▸ AIM OF THE EXERCISE
Each line in the records below, from the one that contains "let n := clampNat 1 4 passes.toNat" to the one that contains "def reqLampAbort (bay", should be reproduced exactly, the first and last included.

▸ INPUT DATA
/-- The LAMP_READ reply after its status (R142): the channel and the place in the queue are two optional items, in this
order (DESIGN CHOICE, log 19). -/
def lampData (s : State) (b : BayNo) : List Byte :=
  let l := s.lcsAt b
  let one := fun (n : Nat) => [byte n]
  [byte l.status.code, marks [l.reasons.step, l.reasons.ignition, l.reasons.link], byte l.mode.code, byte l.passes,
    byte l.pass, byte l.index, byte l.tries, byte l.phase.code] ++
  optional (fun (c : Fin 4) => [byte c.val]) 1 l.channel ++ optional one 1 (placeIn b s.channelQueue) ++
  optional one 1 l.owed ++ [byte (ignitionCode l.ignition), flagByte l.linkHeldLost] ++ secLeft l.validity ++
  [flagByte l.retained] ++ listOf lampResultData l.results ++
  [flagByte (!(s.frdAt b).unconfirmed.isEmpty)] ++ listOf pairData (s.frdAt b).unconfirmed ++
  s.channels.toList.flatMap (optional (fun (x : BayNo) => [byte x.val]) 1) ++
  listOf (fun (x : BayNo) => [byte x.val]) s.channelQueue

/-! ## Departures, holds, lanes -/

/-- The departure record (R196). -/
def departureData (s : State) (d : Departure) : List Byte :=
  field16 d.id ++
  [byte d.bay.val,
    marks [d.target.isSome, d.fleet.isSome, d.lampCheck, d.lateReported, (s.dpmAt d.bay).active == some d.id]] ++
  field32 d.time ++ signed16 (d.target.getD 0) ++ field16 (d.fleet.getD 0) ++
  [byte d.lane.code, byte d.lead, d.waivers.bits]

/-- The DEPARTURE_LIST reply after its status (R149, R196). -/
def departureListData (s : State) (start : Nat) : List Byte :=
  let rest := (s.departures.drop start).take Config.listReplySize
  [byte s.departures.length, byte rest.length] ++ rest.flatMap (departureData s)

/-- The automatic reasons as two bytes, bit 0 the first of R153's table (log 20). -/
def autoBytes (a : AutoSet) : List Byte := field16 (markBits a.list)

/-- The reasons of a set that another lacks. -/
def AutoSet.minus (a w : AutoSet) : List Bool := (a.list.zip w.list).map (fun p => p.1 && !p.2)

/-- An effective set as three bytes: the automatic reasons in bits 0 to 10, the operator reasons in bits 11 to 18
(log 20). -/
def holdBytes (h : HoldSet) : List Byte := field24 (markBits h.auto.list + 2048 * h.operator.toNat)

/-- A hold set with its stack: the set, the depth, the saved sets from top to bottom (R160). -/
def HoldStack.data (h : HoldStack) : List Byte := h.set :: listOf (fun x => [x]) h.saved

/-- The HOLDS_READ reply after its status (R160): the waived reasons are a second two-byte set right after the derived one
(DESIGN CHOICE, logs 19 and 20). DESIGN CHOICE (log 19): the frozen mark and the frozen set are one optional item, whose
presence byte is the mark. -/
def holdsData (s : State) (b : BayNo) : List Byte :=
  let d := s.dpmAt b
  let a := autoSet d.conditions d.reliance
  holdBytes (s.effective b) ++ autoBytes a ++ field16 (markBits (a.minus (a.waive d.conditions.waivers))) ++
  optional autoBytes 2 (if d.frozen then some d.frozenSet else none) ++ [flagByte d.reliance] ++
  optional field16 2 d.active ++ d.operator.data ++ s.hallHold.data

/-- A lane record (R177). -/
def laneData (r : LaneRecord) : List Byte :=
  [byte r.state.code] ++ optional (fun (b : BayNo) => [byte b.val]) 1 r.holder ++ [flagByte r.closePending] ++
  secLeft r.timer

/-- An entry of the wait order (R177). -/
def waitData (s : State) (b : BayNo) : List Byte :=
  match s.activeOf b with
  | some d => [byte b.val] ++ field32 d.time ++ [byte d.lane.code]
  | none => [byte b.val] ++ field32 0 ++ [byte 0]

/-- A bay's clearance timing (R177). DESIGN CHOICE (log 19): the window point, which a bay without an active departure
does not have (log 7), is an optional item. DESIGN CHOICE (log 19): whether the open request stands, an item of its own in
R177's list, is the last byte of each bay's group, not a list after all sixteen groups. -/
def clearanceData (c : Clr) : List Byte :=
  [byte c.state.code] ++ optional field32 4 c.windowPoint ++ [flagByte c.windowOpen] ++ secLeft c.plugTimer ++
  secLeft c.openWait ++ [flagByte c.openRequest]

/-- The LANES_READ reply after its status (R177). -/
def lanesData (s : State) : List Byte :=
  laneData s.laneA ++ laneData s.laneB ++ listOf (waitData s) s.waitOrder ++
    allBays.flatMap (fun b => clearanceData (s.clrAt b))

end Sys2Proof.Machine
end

...

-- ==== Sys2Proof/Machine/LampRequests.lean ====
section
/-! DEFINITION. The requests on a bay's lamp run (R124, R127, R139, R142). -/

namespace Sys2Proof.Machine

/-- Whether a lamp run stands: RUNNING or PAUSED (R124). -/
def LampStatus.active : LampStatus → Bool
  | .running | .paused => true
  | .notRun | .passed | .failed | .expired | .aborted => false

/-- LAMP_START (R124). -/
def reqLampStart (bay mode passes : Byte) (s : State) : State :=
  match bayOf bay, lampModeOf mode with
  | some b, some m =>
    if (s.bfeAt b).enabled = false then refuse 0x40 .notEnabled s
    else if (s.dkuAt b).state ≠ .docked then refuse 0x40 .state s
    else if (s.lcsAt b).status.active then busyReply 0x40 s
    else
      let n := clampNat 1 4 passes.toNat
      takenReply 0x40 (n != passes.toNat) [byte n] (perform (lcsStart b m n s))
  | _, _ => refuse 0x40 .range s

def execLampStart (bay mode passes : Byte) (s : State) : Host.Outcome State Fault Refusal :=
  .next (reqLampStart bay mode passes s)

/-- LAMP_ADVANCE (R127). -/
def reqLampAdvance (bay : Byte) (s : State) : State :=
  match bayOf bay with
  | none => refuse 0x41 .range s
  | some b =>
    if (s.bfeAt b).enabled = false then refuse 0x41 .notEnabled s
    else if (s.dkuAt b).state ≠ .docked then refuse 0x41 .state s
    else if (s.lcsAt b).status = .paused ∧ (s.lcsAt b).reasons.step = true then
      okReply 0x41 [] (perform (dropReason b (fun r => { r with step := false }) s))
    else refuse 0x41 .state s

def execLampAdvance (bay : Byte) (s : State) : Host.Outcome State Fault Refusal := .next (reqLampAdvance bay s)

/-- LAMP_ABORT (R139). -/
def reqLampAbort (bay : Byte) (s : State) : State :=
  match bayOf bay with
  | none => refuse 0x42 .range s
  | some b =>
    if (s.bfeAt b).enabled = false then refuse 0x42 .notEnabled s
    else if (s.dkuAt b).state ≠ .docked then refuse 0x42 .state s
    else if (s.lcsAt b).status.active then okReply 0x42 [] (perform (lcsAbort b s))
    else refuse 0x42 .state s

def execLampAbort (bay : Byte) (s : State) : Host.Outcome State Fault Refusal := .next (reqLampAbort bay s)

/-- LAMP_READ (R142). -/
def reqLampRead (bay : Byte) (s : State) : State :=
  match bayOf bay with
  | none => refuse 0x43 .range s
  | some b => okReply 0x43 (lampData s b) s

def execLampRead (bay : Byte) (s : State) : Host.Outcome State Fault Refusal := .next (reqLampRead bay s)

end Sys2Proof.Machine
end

▸ EXERCISE ANSWER
      let n := clampNat 1 4 passes.toNat
      takenReply 0x40 (n != passes.toNat) [byte n] (perform (lcsStart b m n s))
  | _, _ => refuse 0x40 .range s

def execLampStart (bay mode passes : Byte) (s : State) : Host.Outcome State Fault Refusal :=
  .next (reqLampStart bay mode passes s)

/-- LAMP_ADVANCE (R127). -/
def reqLampAdvance (bay : Byte) (s : State) : State :=
  match bayOf bay with
  | none => refuse 0x41 .range s
  | some b =>
    if (s.bfeAt b).enabled = false then refuse 0x41 .notEnabled s
    else if (s.dkuAt b).state ≠ .docked then refuse 0x41 .state s
    else if (s.lcsAt b).status = .paused ∧ (s.lcsAt b).reasons.step = true then
      okReply 0x41 [] (perform (dropReason b (fun r => { r with step := false }) s))
    else refuse 0x41 .state s

def execLampAdvance (bay : Byte) (s : State) : Host.Outcome State Fault Refusal := .next (reqLampAdvance bay s)

/-- LAMP_ABORT (R139). -/
def reqLampAbort (bay : Byte) (s : State) : State :=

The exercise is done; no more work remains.